Antonio przez większość czasu wyglądał na całkowicie odizolowanego, biegał za bezcelowymi długimi piłkami na twardym i suchym boisku – zagrał 70 minut
Teraz napastnika Młotów czeka daleka podróż – powrót do Anglii przed sobotnim meczem wyjazdowym z Southampton. Problemy z Covid zapewniły, że Mikey będzie zaangażowany tylko w jedną grę w każdym zgrupowaniu Jamajki, ale dla Młotów pozostaje nadal problemem bardzo daleka podróż i każdorazowe ryzyko podczas treningów i meczów.

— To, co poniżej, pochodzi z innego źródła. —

/-- RECORD_GET (R303, R304). -/
theorem exec_recordGet_alone {h : PHost} {j q : Ring} {d : Desc} {p : PadTraffic} {s : State} {c : Choice} (ha : s.Accepts h j q .recordGet d)
    (hp : padLost p = none) (hwa : s.keepWaits (Desc.pageA d) = false) (hwb : s.keepWaits (Desc.pageA d + 1) = false)
    (hc : s.chooseRecord (Desc.pageA d) = some c) : ∃ t, exec (.recordGet h j d p) s = .next t ∧
      s.Completes t h j q d { status := Status.done, result := BitVec.ofNat 64 (c.seq + b2n c.copyB * 2 ^ 16 + b2n c.twin * 2 ^ 17) } ∧
      .hostWrite h d.haddr.toNat (wordSlots ((List.range (Desc.n d / 4)).map (fun k => keepWord tagCommitted (BitVec.ofNat 16 (c.payload.getD k 0))))) ∈ t.out ∧
      t.rest = s.rest ∧ ∀ a, notRing a → t.reg a = s.reg a := by
  have rest := begun_rest s h j (newFlight h j .recordGet d) p
  obtain ⟨-, waits, choice⟩ := keepReads_congr (rest_keep rest) (rest_pwr rest)
  have hdo := ((advance_reading (begun_goes ha [] p)).2.2.2.2.1 rfl).trans (doGet_free (blocked_zero _ _) ((waits _).trans hwa) ((waits _).trans hwb)
    (begun_open s h j _ [] p ha.1.1) ((choice _).trans hc))
  obtain ⟨t, ht, facts⟩ := local_shows ha rfl (.inl ⟨rfl, hp⟩) rfl (rangeSlots_ne (accepts_keep ha.2 (.inr (.inr (.inr rfl)))).1 _) hdo
  exact ⟨t, congrArg _ ht, facts⟩

/-- RTC_SET (R327, R329). -/
theorem exec_rtcSet_alone {h : PHost} {j q : Ring} {d : Desc} {s : State} (ha : s.Accepts h j q .rtcSet d) :
    ∃ t, exec (.rtcSet h j d) s = .next t ∧ s.Completes t h j q d { status := Status.done } ∧ t.rtc.now = Desc.calendar d ∧
      t.rtc.trim = signed 10 (s.get Reg.RTC_CTL_TRIM) ∧
      (s.pwr.xtal = true → s.pwr.clockHeld = false → t.get Reg.RTC_STATUS_OSF = 0 ∧ t.get Reg.RTC_STATUS_ATTACH = 0 ∧
        t.get Reg.RTC_STATUS_STOP = 0 ∧ t.get Reg.RTC_STATUS_LOWBAT = 0 ∧ t.get Reg.RTC_STATUS_ROLL = 0) := by
  obtain ⟨quiet, now, trim, cleared⟩ := timeSet_facts (s.begun h j (newFlight h j .rtcSet d) []) (Desc.calendar d)
  have hdo := (advance_reading (begun_goes ha [] {})).2.2.2.2.2 rfl
  obtain ⟨t, ht, hc, -, hr, hreg⟩ := local_quiet ha rfl [] {} (.inr ⟨rfl, rfl⟩) _ _ _ rfl quiet hdo
  have clock := rest_rtc hr
  have shown : ∀ f : Fld, f.addr < 0x720 → t.get f = (State.timeSet (s.begun h j (newFlight h j .rtcSet d) []) (Desc.calendar d)).get f := fun f hf => by
    unfold State.get
    rw [hreg _ (low_notRing _ (.inl hf) (by omega))]
  refine ⟨t, congrArg _ ht, hc, ?_, ?_, fun hx hh => ?_⟩
  · rw [clock]
    exact now
  · rw [clock]
    exact trim.trans (congrArg (signed 10) (begun_get s h j _ [] {} _ (low_ne h j _ (.inl (by decide))) (by decide)))
  · have pwr := rest_pwr (begun_rest s h j (newFlight h j .rtcSet d) {})
    have zero := cleared (by rw [pwr]; exact hx) (by rw [pwr]; exact hh)
    exact ⟨(shown _ (by decide)).trans (zero _ (.inl rfl)), (shown _ (by decide)).trans (zero _ (.inr (.inl rfl))),
      (shown _ (by decide)).trans (zero _ (.inr (.inr (.inl rfl)))), (shown _ (by decide)).trans (zero _ (.inr (.inr (.inr (.inl rfl))))),
      (shown _ (by decide)).trans (zero _ (.inr (.inr (.inr (.inr rfl)))))⟩

/-- Settles O14: each opcode by the one step that its descriptor takes as it arrives. -/
theorem readingDescriptors : Obligations.ReadingDescriptors :=
  ⟨fun _ _ _ _ d _ ha hop => exec_badOpcode_done d ha hop, fun _ _ _ _ _ ha => exec_rtcRead_alone ha,
    fun _ _ _ _ _ _ ha hp hone => exec_counterRead_one ha hp hone, fun _ _ _ _ _ _ ha hp hall => exec_counterRead_all ha hp hall,
    fun _ _ _ _ _ _ _ _ ha hp hb hr => exec_ledgerQuery_alone ha hp hb hr, fun _ _ _ _ _ _ ha hp hw => exec_keepRead_alone ha hp hw,
    fun _ _ _ _ _ _ _ ha hp hwa hwb hc => exec_recordGet_alone ha hp hwa hwb hc, fun _ _ _ _ _ ha => exec_rtcSet_alone ha⟩

end Sys2Proof.Machine

namespace Sys2Proof.Machine
open Sys2Proof

/-! Tables of a station: TABLE_LOAD and TABLE_SWAP (R230 to R232): O17 -/

theorem descStn_lt (d : Desc) : Desc.stn d < 8 := Nat.mod_lt _ (by decide)

/-- The status of an opcode that names a station rests on STN_STATUS (R227). -/
theorem stnStatus_congr {s t : State} {n : Nat} (h : t.reg (0x802 + 0x80 * n) = s.reg (0x802 + 0x80 * n)) : t.stnStatus n = s.stnStatus n := by
  have shown : ∀ f : Fld, f.addr = 0x802 + 0x80 * n → t.flag f = s.flag f := fun f hf => by unfold State.flag State.get; rw [hf, h]
  unfold State.stnStatus State.degraded
  rw [shown (Reg.STN_STATUS_DEG_EMIT n) rfl, shown (Reg.STN_STATUS_DEG_LINK n) rfl]

theorem advance_tableLoad {s : State} {i : Nat} {f : Flight} (h : s.Goes i f) (ho : f.op = .tableLoad) (hb : f.buf ≠ []) :
    s.advance i = s.placeTable i f := by
  unfold State.advance
  rw [h.here]
  simp [h.compl, h.committed, h.lost, h.calm, ho, hb]

/-- A bank that is not COPYING, and no swap before it, hold no TABLE_LOAD back (R231). -/
theorem loadWaits_first {s : State} {f : Flight} (h : ((s.stn f.d.stn).table f.d.tbl).state ≠ .copying) : s.loadWaits 0 f = false := by
  simp [State.loadWaits, h]
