section
/-! PROOFS, family other: the inserter against EXTRACT, and the laws over several field writes
(41_field_access.md R62 and section 3, 20_memory.md section 2). -/

namespace Sys2Proof.Machine

/-! ### INSERT -/

/-- INSERT at every bit: past STORE's width both sides have none. -/
theorem insert_bit (L : Layout) (s : BitVec L.sw) (i : Nat) (t : Word) (k : Nat) (h : i < L.n) :
    (insert L s i t).getLsbD k =
      if L.offset i ≤ k ∧ k < L.offset i + L.len i then t.getLsbD (k - L.offset i) else s.getLsbD k := by
  rcases Nat.lt_or_ge k L.sw with hk | hk
  · exact insert_getLsbD L s i t k h hk
  · have hend := L.field_end_le_sw i h
    rw [if_neg (by omega), BitVec.getLsbD_of_ge _ _ hk, BitVec.getLsbD_of_ge _ _ hk]

/-- Outside FMASK INSERT leaves every bit (R62). -/
theorem insert_and_not_fmask (L : Layout) (s : BitVec L.sw) (i : Nat) (t : Word) (h : i < L.n) :
    insert L s i t &&& ~~~(L.fmask i) = s &&& ~~~(L.fmask i) := by
  apply BitVec.eq_of_getLsbD_eq
  intro k _
  rw [BitVec.getLsbD_and, BitVec.getLsbD_and, insert_bit L s i t k h]
  by_cases hin : L.offset i ≤ k ∧ k < L.offset i + L.len i
  · rw [BitVec.getLsbD_not, (L.fmask_getLsbD_iff i k h).2 hin, Bool.not_true, Bool.and_false, Bool.and_false,
      Bool.and_false]
  · rw [if_neg hin]

/-- Settles O29. -/
theorem insertWritesOnlyItsField : Obligations.InsertWritesOnlyItsField := fun L s i t h =>
  ⟨rfl, insert_and_not_fmask L s i t h, extract_insert_same L s i t h⟩

/-- INSERT into one field leaves every other field. -/
theorem extract_insert_ne (L : Layout) (s : BitVec L.sw) {i j : Nat} (t : Word) (hi : i < L.n) (hj : j < L.n)
    (hij : i ≠ j) : extract L (insert L s i t) j = extract L s j := by
  apply BitVec.eq_of_getLsbD_eq
  intro k _
  have hdisj := L.fields_disjoint hi hj hij
  rw [extract_getLsbD, extract_getLsbD]
  by_cases hk : k < L.len j
  · rw [insert_bit L s i t _ hi, if_neg (by omega)]
  · simp [hk]

/-- INSERT leaves the padding. -/
theorem insert_ushiftRight_total (L : Layout) (s : BitVec L.sw) (i : Nat) (t : Word) (h : i < L.n) :
    insert L s i t >>> L.total = s >>> L.total := by
  apply BitVec.eq_of_getLsbD_eq
  intro k _
  have hend := L.field_end_le_total i h
  rw [BitVec.getLsbD_ushiftRight, BitVec.getLsbD_ushiftRight, insert_bit L s i t _ h, if_neg (by omega)]

/-- Of two INSERTs into one field the later wins. -/
theorem insert_insert_same (L : Layout) (s : BitVec L.sw) (i : Nat) (t u : Word) (h : i < L.n) :
    insert L (insert L s i t) i u = insert L s i u := by
  apply BitVec.eq_of_getLsbD_eq
  intro k _
  rw [insert_bit L _ i u k h, insert_bit L s i u k h, insert_bit L s i t k h]
  split_ifs <;> rfl

/-- INSERTs into different fields commute. -/
theorem insert_comm (L : Layout) (s : BitVec L.sw) {i j : Nat} (t u : Word) (hi : i < L.n) (hj : j < L.n)
    (hij : i ≠ j) : insert L (insert L s i t) j u = insert L (insert L s j u) i t := by
  apply BitVec.eq_of_getLsbD_eq
  intro k _
  have hdisj := L.fields_disjoint hi hj hij
  rw [insert_bit L _ j u k hj, insert_bit L s i t k hi, insert_bit L _ i t k hi, insert_bit L s j u k hj]
  split_ifs
  · omega
  all_goals rfl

West Ham United obawia się, że zmiana reprezetacji przez Michaila Antonio, może okazać się stratą czasu, która wyczerpuje energię zawodnika i dodaje niepotrzebne zagrożenie.
David Moyes – mając na względzie jego historię problemów ze ścięgnami podkolanowymi w West Hamie – wyraził obawy z faktu, że podatny na kontuzje Antonio dodał więcej meczów do swojego harmonogramu .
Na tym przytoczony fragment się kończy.